2. Convolutional Layer

The Convolutional Layer is responsible for extracting important features from the input data. It applies a set of learnable filters (kernels) that slide over the image and compute the dot product between the filter weights and corresponding image patches, producing feature maps.

  • Uses small filters (e.g., 2×2, 3×3, 5×5) to scan the input image.
  • Generates feature maps that capture patterns such as edges, textures and shapes.

Example: Using 12 filters results in an output volume of 32 × 32 × 12.

3. Activation Layer

The Activation Layer introduces non-linearity into the network by applying an element-wise activation function to the output of the convolution layer. This enables the model to learn complex patterns beyond linear relationships.
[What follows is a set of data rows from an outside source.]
-- ==== Sys2Proof/Certificates/Slice0/Obligations.lean ====
section
/-!
DEFINITION. The statements about the hub, for the provers.
-/

namespace Sys2Proof.Claims

open Sys2Proof.Machine

/-! ### Words the statements share -/

/-- Event bit `b` of page `p` is set in IRQ_RAW (R455). -/
def IrqSet (t : State) (p b : Nat) : Prop := Word.bit (t.rd (Reg.HDR_IRQ_RAW p)) b = true

/-- ERR_CODE of page `p` holds code `c`, and its error bit is set (R456). -/
def Reports (t : State) (p c : Nat) : Prop := t.rd (Reg.HDR_ERR_CODE p) = w32 c ∧ IrqSet t p 31

/-- Every register outside the list reads as before. -/
def RegsBut (l : List Nat) (s t : State) : Prop := ∀ a, a ∉ l → t.rd a = s.rd a

/-- The registers of a page that an event or an error report writes. -/
def eventRegs (p : Nat) : List Nat := [Reg.HDR_IRQ_RAW p, Reg.HDR_SEQ p, Reg.HDR_ERR_CODE p, Reg.HDR_ERR_COUNT p]

/-- The shutter bus keeps its size (R246, R251), and no trigger of an earlier command is left over. -/
structure ShbOk (s : State) : Prop where
  lines : s.shb.lineUntil.length = 16 ∧ s.shb.lineCycle.length = 16
  inputs : s.shb.inState.length = 4 ∧ s.shb.inStuck.length = 4
  schedulers : s.shb.armed.length = 8
  gathered : s.shb.gather = []

/-- Every byte of the memories reads as before. -/
def SameBytes (s t : State) : Prop := ∀ a, t.rdByte a = s.rdByte a

end Sys2Proof.Claims

open Sys2Proof Sys2Proof.Machine Sys2Proof.Claims

/-- A step runs the command at the front of the queue. -/
def Obligations.FrontCommandRuns : Prop :=
  ∀ (c : Instr) (rest : List Instr) (s : State),
    step { s with pending := c :: rest } = exec c { s with pending := rest }

/-- With nothing waiting, a step is one line tick: the LTC counts where it runs, nothing else changes (the model's choice, log entry 1). -/
def Obligations.IdleStepCountsTheLtc : Prop :=
  ∀ s : State, s.pending = [] → step s = .next { s with ltc := if s.ltcRun then s.ltc + 1 else s.ltc }

/-- State after reset: LTC at zero and stopped, every register at its Reset value, no plan, no session, no counters. -/
def Obligations.ResetState : Prop :=
  State.reset.ltc = 0 ∧ State.reset.ltcRun = false ∧ (∀ a, State.reset.rd a = resetWord a) ∧
  (∀ a, State.reset.rdByte a = 0) ∧ State.reset.pln.run = none ∧ State.reset.sessions = [] ∧
  (∀ k, (State.reset.lane k).items = []) ∧ (∀ c i k, State.reset.seqOf c i k = 0) ∧ State.reset.sys.step = 0 ∧
  State.reset.pending = []

/-- The state after reset meets the invariants that the steps keep. -/
def Obligations.ResetIsWellFormed : Prop :=
  State.reset.memWf = true ∧ Safety.QueueOk State.reset ∧ Safety.Runs State.reset ∧ ShbOk State.reset

/-- Every step, whatever the command, keeps the canonical form of registers and memory and the order of the queue. -/
def Obligations.StepsKeepCanonicalForm : Prop :=
  ∀ s t : State, s.memWf = true → Safety.QueueOk s → step s = .next t →
    t.memWf = true ∧ Safety.QueueOk t ∧ t.pending = s.pending.tail

/-- No command changes what manufacture wrote: serial number, MAC addresses, IPv4 address and mask, port. -/
def Obligations.StepsKeepIdentity : Prop :=
  ∀ s t : State, step s = .next t → Safety.identity t = Safety.identity s

/-- Every command of the table completes in every state, and leaves the waiting commands alone. -/
def Obligations.EveryCommandRuns : Prop :=
  ∀ (c : Instr) (s : State), ∃ t, exec c s = .next t ∧ t.pending = s.pending

namespace Sys2Proof.Claims

open Sys2Proof.Machine

/-- `t` is the hub after a full reset of `s` whose RESET_CAUSE word is `w` (R31, R429): every register but RESET_CAUSE and
RAIL_FAIL at its Reset value, the LTC at zero, nothing in any table or queue; flash contents, identity and keys kept, one boot
more, one entry more in the fault log. -/
structure FullReset (w : Nat) (s t : State) : Prop where
  cause : t.rd Reg.SYS_RESET_CAUSE = w32 w
  regs : ∀ a, a ≠ Reg.SYS_RESET_CAUSE → a ≠ Reg.PWR_RAIL_FAIL → t.rd a = resetWord a
  bytes : ∀ a, t.rdByte a = 0
  ltc : t.ltc = 0 ∧ t.ltcRun = false
  start : t.sys.step = 0
  empty : t.pln.run = none ∧ t.lanes = [] ∧ t.seqs = [] ∧ t.jobs = [] ∧ t.units = [] ∧ t.sessions = [] ∧ t.drp = [] ∧ t.pops = []
  boot : t.nv.boot = (s.nv.boot + 1) % 2 ^ 32
  kept : Safety.identity t = Safety.identity s ∧ t.nv.planKey = s.nv.planKey ∧ t.nv.ctxKeys = s.nv.ctxKeys ∧
    t.nv.bank0 = s.nv.bank0 ∧ t.nv.bank1 = s.nv.bank1 ∧ t.nv.settings = s.nv.settings ∧ t.nv.history = s.nv.history ∧
    t.nv.life = s.nv.life ∧ t.nv.planRec0 = s.nv.planRec0 ∧ t.nv.planRec1 = s.nv.planRec1 ∧
    t.nv.slotA.image = s.nv.slotA.image ∧ t.nv.slotB.image = s.nv.slotB.image
  log : t.nv.faults = (s.logFault 0 0 w).nv.faults
  queue : t.pending = s.pending

/-- Full reset is not held already (R429). -/
def NotHeld (s : State) : Prop := s.sys.step ≠ 0

/-- A rail that leaves its window: SUPPLY, or POWER_ON where every rail is absent (R429). -/
def railCause (all : Nat) : Nat := if all = 511 then 1 else 2

end Sys2Proof.Claims

/-- Rails, RESET_N, a missed progress check, the watchdog and SYS.CMD RESET each lead to a full reset with their cause; a held one keeps the lowest. -/
def Obligations.FullResetByEachCause : Prop :=
  (∀ (rails : Nat) (s : State), rails % 512 ≠ 0 → NotHeld s →
    ∃ t, exec (.railOutOfWindow rails) s = .next t ∧ FullReset (railCause (s.sys.railsBad ||| rails % 512)) s t ∧
      t.rd Reg.PWR_RAIL_FAIL = w32 (s.sys.railsBad ||| rails % 512)) ∧
  (∀ s : State, NotHeld s → ∃ t, exec .resetNLow s = .next t ∧ FullReset 3 s t ∧ t.sys.resetLow = true) ∧
  (∀ (f : MonFn) (inst : Nat) (s : State), 3 ≤ s.sys.step →
    ∃ t, exec (.progressMonitorMiss f inst) s = .next t ∧ FullReset (4 + 65536 * monBlock f) s t) ∧
  (∀ s : State, 5 ≤ s.sys.step → s.sys.restarting = false → ∃ t, exec .watchdogExpiry s = .next t ∧ FullReset 5 s t) ∧
  (∀ s : State, ∃ t, exec (.sysReset 0) s = .next t ∧ FullReset 6 s t) ∧
  (∀ s : State, s.sys.step = 0 →
    (∃ t, exec .resetNLow s = .next t ∧
      t.rd Reg.SYS_RESET_CAUSE = (if 3 < (s.rd Reg.SYS_RESET_CAUSE).toNat % 16 then 3 else s.rd Reg.SYS_RESET_CAUSE) ∧
      RegsBut [Reg.SYS_RESET_CAUSE] s t ∧ t = { s with regs := t.regs, sys := t.sys }) ∧
    (∀ rails, rails % 512 ≠ 0 → ∃ t, exec (.railOutOfWindow rails) s = .next t ∧
      t.rd Reg.SYS_RESET_CAUSE =
        (if railCause (s.sys.railsBad ||| rails % 512) < (s.rd Reg.SYS_RESET_CAUSE).toNat % 16
         then w32 (railCause (s.sys.railsBad ||| rails % 512)) else s.rd Reg.SYS_RESET_CAUSE) ∧
      RegsBut [Reg.SYS_RESET_CAUSE, Reg.PWR_RAIL_FAIL] s t ∧ t = { s with regs := t.regs, sys := t.sys }))

/-- RETURN, armed and in OWNED, wipes the keys, erases slots, settings and history, and resets with cause LIFECYCLE. -/
def Obligations.ReturnWipesErasesAndResets : Prop :=
  (∀ s : State, s.sys.returnArmed = true → s.nv.life = 1 →
    ∃ t, exec (.partReturn 0) s = .next t ∧ t.rd Reg.SYS_RESET_CAUSE = 7 ∧ t.nv.life = 2 ∧ t.nv.planKey = none ∧
      t.nv.ctxKeys = [none, none, none, none] ∧ t.nv.slotA = ⟨0, []⟩ ∧ t.nv.slotB = ⟨0, []⟩ ∧ t.nv.settings = [] ∧
      t.nv.history = [] ∧ Safety.identity t = Safety.identity s ∧ t.nv.bank0 = s.nv.bank0 ∧ t.nv.bank1 = s.nv.bank1 ∧
      t.nv.boot = (s.nv.boot + 1) % 2 ^ 32 ∧ t.ltc = 0 ∧ t.pln.run = none ∧ t.pending = s.pending) ∧
  (∀ s : State, ∃ t, exec (.returnArm 0) s = .next t ∧ t.sys.returnArmed = true ∧
    (∀ i, i < 16 → t.rd (Reg.SEC_KEY_DATA i) = 0) ∧ RegsBut ((List.range 16).map Reg.SEC_KEY_DATA) s t ∧
    t = { s with regs := t.regs, sys := { s.sys with returnArmed := true } }) ∧
  (∀ s : State, exec .returnArmExpiry s = .next { s with sys := { s.sys with returnArmed := false } })

namespace Sys2Proof.Claims

open Sys2Proof.Machine

/-- The Darkroom was wiped for a cause (R409): no key but the update key, WIPED with the cause, the count, the time and
both reports. The other non-volatile contents, but for the fault log, stay. -/
structure Wiped (cause : Nat) (s t : State) : Prop where
  nv : t.nv = { s.nv with
    planKey := none, ctxKeys := [none, none, none, none], updKey := true, wiped := true, wipeCause := cause,
    faults := t.nv.faults, faultNext := t.nv.faultNext }
  time : t.rd64 Reg.DKR_WIPE_LTC_LO Reg.DKR_WIPE_LTC_HI = s.ltc.toNat
  wipes : s.rd Reg.DKR_WIPES ≠ 0xFFFFFFFF → t.rd Reg.DKR_WIPES = s.rd Reg.DKR_WIPES + 1
  reports : Reports t 0x59 Err.DKR_WIPED ∧ IrqSet t 0x59 0
  bytes : SameBytes s t

end Sys2Proof.Claims

/-- WIPE and tampering clear the keys; INSTALL stores a key and REMOVE deletes a context key. -/
def Obligations.WipesAndKeys : Prop :=
  (∀ s : State, ∃ t, exec (.dkrWipe 0) s = .next t ∧ Wiped 1 s t) ∧
  (∀ (src : TamperSrc) (s : State), ∃ t, exec (.tamperTrip src) s = .next t ∧ Wiped 3 s t ∧
    t.rd Reg.SEC_TAMPER_SRC = (match src with | .glitch => 1 | .mesh => 2 | .overtemp => 4) ∧
    Reports t 0x5 Err.SEC_TAMPER ∧ IrqSet t 0x5 0) ∧
  (∀ (slot : Fin 8) (s : State), 1 ≤ slot.val → slot.val < 5 → s.nv.life ≠ 2 →
    ∃ t, exec (.keyInstall 0 slot) s = .next t ∧
      t.nv = { s.nv with ctxKeys := setAt s.nv.ctxKeys (slot.val - 1) (some (s.keyBytes 4)), wiped := false } ∧
      (∀ i, i < 16 → t.rd (Reg.SEC_KEY_DATA i) = 0) ∧ RegsBut ((List.range 16).map Reg.SEC_KEY_DATA) s t) ∧
  (∀ s : State, s.nv.life = 1 → ∃ t, exec (.keyInstall 0 0) s = .next t ∧
      t.nv = { s.nv with planKey := some (s.rd Reg.SEC_INSTALL_ID, s.keyBytes 16), wiped := false } ∧
      (∀ i, i < 16 → t.rd (Reg.SEC_KEY_DATA i) = 0) ∧ RegsBut ((List.range 16).map Reg.SEC_KEY_DATA) s t) ∧
  (∀ s : State, s.nv.life = 0 → ∃ t, exec (.keyInstall 0 0) s = .next t ∧ t.nv.life = 1 ∧
      t.nv.planKey = some (s.rd Reg.SEC_INSTALL_ID, s.keyBytes 16) ∧ t.nv.ctxKeys = [none, none, none, none] ∧
      (∀ i, i < 16 → t.rd (Reg.SEC_KEY_DATA i) = 0)) ∧
  (∀ (slot : Fin 8) (s : State), 1 ≤ slot.val → slot.val < 5 → ∃ t, exec (.keyRemove 0 slot) s = .next t ∧
      t.nv = { s.nv with ctxKeys := setAt s.nv.ctxKeys (slot.val - 1) none } ∧
      (∀ i, i < 16 → t.rd (Reg.SEC_KEY_DATA i) = 0) ∧ RegsBut ((List.range 16).map Reg.SEC_KEY_DATA) s t) ∧
  (∀ (slot : Fin 8) (s : State), 5 ≤ slot.val →
    (∃ t, exec (.keyInstall 0 slot) s = .next t ∧ Reports t 0x5 Err.SEC_RANGE ∧ t.nv = s.nv) ∧
    (∃ t, exec (.keyRemove 0 slot) s = .next t ∧ Reports t 0x5 Err.SEC_RANGE ∧ t.nv = s.nv)) ∧
  (∀ (slot : Fin 8) (s : State), slot.val < 5 → s.nv.life = 2 →
    ∃ t, exec (.keyInstall 0 slot) s = .next t ∧ Reports t 0x5 Err.SEC_STATE ∧ t.nv = s.nv) ∧
  (∀ s : State, ∃ t, exec (.keyRemove 0 0) s = .next t ∧ Reports t 0x5 Err.SEC_STATE ∧ t.nv = s.nv)

/-- The start: straps latched at release, firmware, calibrations, the plan of the activation record, a Winch restart. -/
def Obligations.StartUpPhases : Prop :=
  (∀ (st : Straps) (s : State), s.sys.step = 0 → s.sys.resetLow = false → st.stable = true →
    ∃ t, exec (.railValidTimer st) s = .next t ∧ 1 ≤ t.sys.step ∧ t.sys.railsBad = 0 ∧
      t.rf Reg.SYS_STAT Fd.SYS_STAT_STRAP_MGMT = st.mgmt.val ∧ t.rf Reg.SYS_STAT Fd.SYS_STAT_STRAP_PAIR = b2n st.pair ∧
      t.rd Reg.SYS_RESET_CAUSE = (if s.rd Reg.SYS_RESET_CAUSE = 0 then 1 else s.rd Reg.SYS_RESET_CAUSE)) ∧
  (∀ (st : Straps) (s : State), s.sys.step = 0 → s.sys.resetLow = true → s.sys.railsBad = 0 → st.stable = true →
    ∃ t, exec (.resetNRelease st) s = .next t ∧ 1 ≤ t.sys.step ∧ t.sys.resetLow = false ∧
      t.rf Reg.SYS_STAT Fd.SYS_STAT_STRAP_MGMT = st.mgmt.val ∧ t.rf Reg.SYS_STAT Fd.SYS_STAT_STRAP_PAIR = b2n st.pair ∧
      t.rd Reg.SYS_RESET_CAUSE = (if s.rd Reg.SYS_RESET_CAUSE = 0 then 1 else s.rd Reg.SYS_RESET_CAUSE)) ∧
  (∀ (good readable : Bool) (ver : Word) (fmt : Nat) (s : State), s.sys.step = 3 →
    ∃ t, exec (.firmwareLoaded good readable ver fmt) s = .next t ∧ (t.sys.step = 5 ∨ t.sys.step = 9) ∧
      t.rf Reg.OFE_STAT Fd.OFE_STAT_CAL_BUSY = 1 ∧ t.rf Reg.FLD_STAT Fd.FLD_STAT_CAL_BUSY = 1 ∧ SameBytes s t) ∧
  (∀ (rx fl : Int) (s : State), 5 ≤ s.sys.step → s.sys.calDone = false →
    ∃ t, exec (.startupCalDone rx fl) s = .next t ∧ t.sys.calDone = true ∧
      t.rd Reg.OFE_TEMP_CAL = w32 (unsigned 16 rx) ∧ t.rd Reg.FLD_TEMP_CAL = w32 (unsigned 16 fl) ∧
      t.rf Reg.OFE_STAT Fd.OFE_STAT_CAL_BUSY = 0 ∧ t.rf Reg.FLD_STAT Fd.FLD_STAT_CAL_BUSY = 0 ∧ t.ofe.calAt = s.ltc ∧
      t.fld.calAt = s.ltc) ∧
  (∀ s : State, 5 ≤ s.sys.step → s.sys.planDone = false → ∃ t, exec .planLoadDone s = .next t ∧ t.sys.planDone = true) ∧
  (∀ (i : Nat) (s : State), 5 ≤ s.sys.step → s.sys.planDone = false → s.recordSlot = some i → (s.slot i).state = 4 →
    startCheck (s.slot i).image = true →
    ∃ t, exec .planLoadDone s = .next t ∧ t.pln.run.isSome = true ∧ t.pln.slot = i ∧
      t.sched = ⟨epochFrom (s.ltc.toNat + 4000), 0, 0, 0⟩) ∧
  (∀ (good readable : Bool) (ver : Word) (fmt : Nat) (s : State), s.sys.restarting = true →
    ∃ t, exec (.winchRestartDone good readable ver fmt) s = .next t ∧ t.sys.restarting = false ∧ t.nv.boot = s.nv.boot ∧
      t.ltc = s.ltc ∧ SameBytes s t)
  • Common activation functions include ReLU, Tanh and Leaky ReLU.
  • Applied element-wise to the feature maps.
  • The output dimensions remain unchanged (e.g., 32 × 32 × 12).

4. Pooling Layer

The Pooling Layer is used to reduce the spatial dimensions of the feature maps, making computation faster, reducing memory usage and helping to prevent overfitting. It is typically inserted between convolutional layers in a CNN.

  • Common types include Max Pooling and Average Pooling.
  • Reduces width and height while keeping depth unchanged.

Example: Using 2 × 2 max pooling with stride 2 reduces the volume from 32 × 32 × 12 to 16 × 16 × 12.

working_of_cnn
Max Pooling

5. Flattening

Flattening converts the multi-dimensional feature maps into a one-dimensional vector after convolution and pooling. This vector is then passed to the fully connected layer for classification or regression.

Example: Flattening 16 × 16 × 12 results in a vector of size 3072 (16 × 16 × 12).

6. Fully Connected Layer

The fully connected (dense) layer performs high-level reasoning using extracted features and produces the final classification scores.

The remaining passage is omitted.